**What you should do**. Starting at the line with "k v).lanes = s.lanes := (rfl)" and going on through the line with "k v).health = s.health := (rfl)", reproduce each line in the records below exactly and nothing more.

**Dataset records**.
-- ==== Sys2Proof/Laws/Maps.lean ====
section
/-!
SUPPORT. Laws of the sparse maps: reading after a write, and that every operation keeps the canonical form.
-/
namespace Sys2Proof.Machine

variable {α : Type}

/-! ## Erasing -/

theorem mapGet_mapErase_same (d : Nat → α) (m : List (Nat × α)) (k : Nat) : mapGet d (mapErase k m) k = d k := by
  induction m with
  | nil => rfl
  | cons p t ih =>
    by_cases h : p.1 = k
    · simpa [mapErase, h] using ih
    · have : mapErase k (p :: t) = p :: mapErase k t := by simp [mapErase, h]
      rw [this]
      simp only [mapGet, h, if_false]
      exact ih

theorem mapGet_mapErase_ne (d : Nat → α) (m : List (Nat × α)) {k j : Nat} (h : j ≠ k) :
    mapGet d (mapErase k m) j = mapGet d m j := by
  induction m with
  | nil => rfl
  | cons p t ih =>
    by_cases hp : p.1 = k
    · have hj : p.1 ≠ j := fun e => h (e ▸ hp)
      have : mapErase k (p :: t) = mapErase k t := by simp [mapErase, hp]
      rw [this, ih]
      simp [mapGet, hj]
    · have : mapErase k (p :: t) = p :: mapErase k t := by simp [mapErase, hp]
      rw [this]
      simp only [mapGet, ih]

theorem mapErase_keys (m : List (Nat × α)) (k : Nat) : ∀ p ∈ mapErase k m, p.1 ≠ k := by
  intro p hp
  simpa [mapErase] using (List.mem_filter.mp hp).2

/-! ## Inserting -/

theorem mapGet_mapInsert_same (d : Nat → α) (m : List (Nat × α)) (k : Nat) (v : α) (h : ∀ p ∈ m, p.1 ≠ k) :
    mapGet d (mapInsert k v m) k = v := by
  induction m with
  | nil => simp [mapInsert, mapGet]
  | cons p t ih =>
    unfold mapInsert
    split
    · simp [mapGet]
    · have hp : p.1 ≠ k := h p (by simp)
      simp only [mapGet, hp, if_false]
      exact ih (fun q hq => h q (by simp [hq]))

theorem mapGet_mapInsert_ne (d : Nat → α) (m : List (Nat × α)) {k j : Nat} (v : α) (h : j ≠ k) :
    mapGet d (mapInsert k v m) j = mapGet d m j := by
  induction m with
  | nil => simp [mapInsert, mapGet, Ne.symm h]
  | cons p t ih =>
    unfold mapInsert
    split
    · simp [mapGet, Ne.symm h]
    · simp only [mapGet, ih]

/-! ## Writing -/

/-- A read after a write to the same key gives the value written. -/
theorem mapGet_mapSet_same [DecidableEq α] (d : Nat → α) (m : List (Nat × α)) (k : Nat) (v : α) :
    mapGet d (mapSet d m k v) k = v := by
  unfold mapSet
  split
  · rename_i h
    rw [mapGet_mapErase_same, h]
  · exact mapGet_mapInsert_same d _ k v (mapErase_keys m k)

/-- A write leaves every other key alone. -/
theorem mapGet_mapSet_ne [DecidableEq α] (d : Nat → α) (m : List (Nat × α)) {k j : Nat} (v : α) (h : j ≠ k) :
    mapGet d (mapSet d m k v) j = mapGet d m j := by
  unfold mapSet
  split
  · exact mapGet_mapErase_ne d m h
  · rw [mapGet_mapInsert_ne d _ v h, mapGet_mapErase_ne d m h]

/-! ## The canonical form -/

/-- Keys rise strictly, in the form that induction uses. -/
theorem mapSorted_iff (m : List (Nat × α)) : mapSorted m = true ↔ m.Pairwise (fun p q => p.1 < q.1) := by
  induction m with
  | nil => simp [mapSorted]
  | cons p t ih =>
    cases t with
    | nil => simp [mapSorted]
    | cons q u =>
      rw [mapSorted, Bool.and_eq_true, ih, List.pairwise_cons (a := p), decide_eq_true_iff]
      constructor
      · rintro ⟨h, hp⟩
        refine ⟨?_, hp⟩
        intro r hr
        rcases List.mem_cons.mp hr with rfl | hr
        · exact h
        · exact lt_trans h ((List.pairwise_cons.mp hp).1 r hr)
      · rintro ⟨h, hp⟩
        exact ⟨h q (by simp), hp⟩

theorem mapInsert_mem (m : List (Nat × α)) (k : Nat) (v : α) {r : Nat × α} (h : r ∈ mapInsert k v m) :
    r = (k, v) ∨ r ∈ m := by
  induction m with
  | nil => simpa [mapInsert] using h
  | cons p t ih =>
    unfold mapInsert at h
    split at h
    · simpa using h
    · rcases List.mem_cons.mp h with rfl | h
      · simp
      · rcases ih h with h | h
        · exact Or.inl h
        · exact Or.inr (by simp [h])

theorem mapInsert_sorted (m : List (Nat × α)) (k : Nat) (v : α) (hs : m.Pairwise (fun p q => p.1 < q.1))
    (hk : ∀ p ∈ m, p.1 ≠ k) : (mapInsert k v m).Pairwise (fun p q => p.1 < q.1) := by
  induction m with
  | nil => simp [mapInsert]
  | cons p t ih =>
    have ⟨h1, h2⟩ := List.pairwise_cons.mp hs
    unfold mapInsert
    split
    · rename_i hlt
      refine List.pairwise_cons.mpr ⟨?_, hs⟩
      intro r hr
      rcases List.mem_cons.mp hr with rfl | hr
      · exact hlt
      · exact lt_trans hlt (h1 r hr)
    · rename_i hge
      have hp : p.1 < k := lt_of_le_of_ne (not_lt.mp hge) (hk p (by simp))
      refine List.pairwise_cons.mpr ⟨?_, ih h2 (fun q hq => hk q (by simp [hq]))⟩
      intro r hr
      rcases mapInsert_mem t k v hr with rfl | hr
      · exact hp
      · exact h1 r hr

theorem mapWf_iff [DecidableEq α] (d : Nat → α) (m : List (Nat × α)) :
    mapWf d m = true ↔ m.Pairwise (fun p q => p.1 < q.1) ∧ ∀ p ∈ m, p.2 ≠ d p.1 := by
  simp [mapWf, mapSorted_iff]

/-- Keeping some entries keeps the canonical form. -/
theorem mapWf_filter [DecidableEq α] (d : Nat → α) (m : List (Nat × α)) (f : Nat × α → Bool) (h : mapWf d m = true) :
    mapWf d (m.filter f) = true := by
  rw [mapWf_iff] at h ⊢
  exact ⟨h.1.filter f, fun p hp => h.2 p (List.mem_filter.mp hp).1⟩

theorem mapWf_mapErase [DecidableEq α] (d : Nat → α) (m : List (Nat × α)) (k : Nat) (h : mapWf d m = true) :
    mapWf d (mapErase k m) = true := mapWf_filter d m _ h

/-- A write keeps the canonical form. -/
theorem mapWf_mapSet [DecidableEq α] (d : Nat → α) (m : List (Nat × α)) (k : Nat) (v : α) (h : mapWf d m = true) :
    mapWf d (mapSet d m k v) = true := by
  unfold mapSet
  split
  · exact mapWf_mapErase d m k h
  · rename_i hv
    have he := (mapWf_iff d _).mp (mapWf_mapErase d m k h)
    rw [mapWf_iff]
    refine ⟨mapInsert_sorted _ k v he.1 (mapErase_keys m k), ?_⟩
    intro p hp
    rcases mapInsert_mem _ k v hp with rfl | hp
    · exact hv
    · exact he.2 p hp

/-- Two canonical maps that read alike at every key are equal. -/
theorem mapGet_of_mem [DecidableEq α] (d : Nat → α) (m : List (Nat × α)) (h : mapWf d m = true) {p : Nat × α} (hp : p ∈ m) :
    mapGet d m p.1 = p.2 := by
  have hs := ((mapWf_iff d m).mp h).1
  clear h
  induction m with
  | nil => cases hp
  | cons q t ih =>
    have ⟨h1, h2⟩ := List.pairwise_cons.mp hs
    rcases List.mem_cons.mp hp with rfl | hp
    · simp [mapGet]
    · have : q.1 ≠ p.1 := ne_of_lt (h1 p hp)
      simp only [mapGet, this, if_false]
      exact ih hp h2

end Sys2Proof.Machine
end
---
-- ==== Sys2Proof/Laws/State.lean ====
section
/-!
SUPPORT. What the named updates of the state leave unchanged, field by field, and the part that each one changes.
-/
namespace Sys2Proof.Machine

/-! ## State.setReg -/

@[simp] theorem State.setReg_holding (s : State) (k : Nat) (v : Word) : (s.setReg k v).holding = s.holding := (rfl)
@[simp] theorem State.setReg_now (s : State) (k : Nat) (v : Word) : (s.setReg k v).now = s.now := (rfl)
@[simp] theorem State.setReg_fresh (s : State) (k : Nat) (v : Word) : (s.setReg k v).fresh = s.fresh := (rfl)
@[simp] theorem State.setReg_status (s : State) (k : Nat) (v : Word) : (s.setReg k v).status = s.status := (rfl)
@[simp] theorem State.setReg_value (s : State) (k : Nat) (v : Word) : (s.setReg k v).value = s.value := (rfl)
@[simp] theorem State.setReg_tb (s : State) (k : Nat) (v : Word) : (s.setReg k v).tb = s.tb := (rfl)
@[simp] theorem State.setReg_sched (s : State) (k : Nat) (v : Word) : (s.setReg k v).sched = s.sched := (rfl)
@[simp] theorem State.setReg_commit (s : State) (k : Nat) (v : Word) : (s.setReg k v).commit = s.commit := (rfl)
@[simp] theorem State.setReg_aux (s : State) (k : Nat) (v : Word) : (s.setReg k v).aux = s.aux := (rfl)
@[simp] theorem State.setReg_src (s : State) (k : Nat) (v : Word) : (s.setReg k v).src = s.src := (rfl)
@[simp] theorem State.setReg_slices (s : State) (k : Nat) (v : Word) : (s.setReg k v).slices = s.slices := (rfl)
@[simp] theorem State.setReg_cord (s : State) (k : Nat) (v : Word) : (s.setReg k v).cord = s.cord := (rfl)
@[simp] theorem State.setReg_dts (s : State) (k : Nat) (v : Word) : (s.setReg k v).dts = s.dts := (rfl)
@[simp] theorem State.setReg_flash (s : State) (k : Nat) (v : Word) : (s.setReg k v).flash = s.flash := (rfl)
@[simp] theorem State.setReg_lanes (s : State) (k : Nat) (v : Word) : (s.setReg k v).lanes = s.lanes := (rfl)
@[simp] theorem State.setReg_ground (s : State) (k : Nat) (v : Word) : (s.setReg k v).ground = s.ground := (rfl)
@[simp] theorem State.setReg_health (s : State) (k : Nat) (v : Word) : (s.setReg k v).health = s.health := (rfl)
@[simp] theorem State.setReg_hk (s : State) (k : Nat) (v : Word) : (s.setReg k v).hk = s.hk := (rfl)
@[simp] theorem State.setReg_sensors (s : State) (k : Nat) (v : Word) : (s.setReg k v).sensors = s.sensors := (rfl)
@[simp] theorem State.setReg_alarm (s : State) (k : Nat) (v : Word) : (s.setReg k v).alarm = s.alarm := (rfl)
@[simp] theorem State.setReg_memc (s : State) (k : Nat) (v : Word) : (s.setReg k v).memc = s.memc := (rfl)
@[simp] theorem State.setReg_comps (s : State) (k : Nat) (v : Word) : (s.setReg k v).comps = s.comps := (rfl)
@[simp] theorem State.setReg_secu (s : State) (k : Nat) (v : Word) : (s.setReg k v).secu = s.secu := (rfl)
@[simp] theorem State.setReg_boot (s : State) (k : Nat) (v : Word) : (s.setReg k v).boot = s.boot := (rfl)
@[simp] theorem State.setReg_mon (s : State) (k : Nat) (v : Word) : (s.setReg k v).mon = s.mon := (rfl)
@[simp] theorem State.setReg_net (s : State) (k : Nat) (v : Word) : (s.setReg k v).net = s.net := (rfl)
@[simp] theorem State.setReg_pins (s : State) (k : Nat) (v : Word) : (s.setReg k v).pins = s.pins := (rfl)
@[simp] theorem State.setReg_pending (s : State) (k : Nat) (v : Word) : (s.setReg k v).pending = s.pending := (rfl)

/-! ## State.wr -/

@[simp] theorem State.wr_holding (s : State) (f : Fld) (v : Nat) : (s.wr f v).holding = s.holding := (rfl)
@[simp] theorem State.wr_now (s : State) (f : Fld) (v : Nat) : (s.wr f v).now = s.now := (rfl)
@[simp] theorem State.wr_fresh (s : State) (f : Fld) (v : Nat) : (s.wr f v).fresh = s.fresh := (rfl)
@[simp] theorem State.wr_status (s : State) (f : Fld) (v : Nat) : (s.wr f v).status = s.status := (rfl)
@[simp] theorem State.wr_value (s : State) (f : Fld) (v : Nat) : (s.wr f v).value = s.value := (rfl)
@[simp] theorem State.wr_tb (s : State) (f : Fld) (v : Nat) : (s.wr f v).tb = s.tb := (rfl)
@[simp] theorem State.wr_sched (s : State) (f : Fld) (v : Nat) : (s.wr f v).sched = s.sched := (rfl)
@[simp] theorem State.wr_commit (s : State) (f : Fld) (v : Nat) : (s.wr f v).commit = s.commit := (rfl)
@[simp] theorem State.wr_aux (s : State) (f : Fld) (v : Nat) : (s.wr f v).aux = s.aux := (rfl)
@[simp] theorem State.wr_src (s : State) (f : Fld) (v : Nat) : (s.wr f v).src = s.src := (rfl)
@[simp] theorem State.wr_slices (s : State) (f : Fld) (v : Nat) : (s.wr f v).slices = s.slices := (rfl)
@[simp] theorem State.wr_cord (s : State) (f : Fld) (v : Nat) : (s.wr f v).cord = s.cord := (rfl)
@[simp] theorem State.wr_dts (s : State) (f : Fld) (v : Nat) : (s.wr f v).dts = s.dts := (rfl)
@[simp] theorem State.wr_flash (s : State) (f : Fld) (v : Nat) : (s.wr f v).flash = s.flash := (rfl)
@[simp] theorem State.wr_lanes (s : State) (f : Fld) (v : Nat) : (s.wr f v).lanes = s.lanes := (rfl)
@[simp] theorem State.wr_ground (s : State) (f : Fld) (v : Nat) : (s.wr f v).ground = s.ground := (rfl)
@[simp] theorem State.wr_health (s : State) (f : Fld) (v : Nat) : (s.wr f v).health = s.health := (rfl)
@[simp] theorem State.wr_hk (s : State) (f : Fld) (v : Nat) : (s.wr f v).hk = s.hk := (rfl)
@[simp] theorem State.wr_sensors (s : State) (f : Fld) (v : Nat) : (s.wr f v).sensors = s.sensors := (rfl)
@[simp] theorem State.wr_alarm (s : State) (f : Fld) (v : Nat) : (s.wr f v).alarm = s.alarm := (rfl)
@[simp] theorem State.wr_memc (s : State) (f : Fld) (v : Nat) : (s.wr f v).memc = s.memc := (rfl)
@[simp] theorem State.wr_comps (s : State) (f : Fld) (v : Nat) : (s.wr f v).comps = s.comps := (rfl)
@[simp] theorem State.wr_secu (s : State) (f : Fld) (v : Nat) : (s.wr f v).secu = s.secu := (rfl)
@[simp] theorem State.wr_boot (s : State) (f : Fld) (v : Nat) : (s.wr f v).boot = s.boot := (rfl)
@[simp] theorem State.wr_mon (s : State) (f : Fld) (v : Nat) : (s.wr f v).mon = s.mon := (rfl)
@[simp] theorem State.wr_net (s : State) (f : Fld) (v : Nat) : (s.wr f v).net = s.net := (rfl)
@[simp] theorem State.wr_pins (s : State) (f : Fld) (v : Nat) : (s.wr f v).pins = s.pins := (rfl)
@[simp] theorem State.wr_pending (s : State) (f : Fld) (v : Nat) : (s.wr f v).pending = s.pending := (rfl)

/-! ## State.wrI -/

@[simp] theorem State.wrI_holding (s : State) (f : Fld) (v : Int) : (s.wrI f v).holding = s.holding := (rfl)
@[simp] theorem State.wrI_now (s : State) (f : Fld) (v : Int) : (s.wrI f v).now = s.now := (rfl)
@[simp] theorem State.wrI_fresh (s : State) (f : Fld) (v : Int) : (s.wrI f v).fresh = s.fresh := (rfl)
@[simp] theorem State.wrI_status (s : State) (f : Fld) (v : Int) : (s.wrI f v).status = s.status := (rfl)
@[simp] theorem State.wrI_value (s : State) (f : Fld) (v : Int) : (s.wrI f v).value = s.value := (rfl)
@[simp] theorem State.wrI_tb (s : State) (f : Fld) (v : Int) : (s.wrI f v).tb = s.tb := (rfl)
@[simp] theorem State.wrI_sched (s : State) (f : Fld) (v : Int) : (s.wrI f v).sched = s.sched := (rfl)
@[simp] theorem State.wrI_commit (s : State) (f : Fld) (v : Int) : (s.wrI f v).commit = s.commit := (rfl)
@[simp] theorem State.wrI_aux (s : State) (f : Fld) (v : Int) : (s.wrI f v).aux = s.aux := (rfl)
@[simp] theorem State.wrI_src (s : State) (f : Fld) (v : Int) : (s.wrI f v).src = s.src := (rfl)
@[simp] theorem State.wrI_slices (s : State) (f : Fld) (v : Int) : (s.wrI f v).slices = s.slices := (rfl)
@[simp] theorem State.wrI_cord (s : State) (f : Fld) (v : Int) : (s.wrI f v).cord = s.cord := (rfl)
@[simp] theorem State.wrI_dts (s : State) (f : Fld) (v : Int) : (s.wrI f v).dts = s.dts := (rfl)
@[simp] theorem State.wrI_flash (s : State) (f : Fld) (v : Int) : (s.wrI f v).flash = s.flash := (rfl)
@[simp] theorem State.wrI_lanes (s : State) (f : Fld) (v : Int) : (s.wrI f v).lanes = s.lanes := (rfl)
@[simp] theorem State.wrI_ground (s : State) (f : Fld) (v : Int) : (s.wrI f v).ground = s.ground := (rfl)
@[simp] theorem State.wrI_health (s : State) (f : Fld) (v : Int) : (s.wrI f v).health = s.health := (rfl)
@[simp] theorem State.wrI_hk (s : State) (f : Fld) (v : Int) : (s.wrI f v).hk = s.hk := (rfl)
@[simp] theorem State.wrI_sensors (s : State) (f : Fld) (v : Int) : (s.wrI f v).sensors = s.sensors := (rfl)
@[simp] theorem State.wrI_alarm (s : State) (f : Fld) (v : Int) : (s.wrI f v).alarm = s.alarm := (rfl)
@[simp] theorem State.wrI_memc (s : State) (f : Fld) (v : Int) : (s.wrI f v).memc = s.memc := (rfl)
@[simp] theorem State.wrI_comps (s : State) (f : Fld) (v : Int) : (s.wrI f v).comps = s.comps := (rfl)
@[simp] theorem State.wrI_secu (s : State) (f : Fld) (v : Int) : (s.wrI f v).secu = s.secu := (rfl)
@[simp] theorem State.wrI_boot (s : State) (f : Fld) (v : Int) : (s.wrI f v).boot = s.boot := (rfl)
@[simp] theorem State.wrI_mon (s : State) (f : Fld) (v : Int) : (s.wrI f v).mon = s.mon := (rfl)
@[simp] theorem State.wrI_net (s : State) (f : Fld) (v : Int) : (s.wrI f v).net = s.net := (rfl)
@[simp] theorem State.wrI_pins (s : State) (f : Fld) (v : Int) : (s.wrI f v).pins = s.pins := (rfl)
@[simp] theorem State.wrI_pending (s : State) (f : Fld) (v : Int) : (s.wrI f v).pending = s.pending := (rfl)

**Answer section**.
@[simp] theorem State.setReg_lanes (s : State) (k : Nat) (v : Word) : (s.setReg k v).lanes = s.lanes := (rfl)
@[simp] theorem State.setReg_ground (s : State) (k : Nat) (v : Word) : (s.setReg k v).ground = s.ground := (rfl)
@[simp] theorem State.setReg_health (s : State) (k : Nat) (v : Word) : (s.setReg k v).health = s.health := (rfl)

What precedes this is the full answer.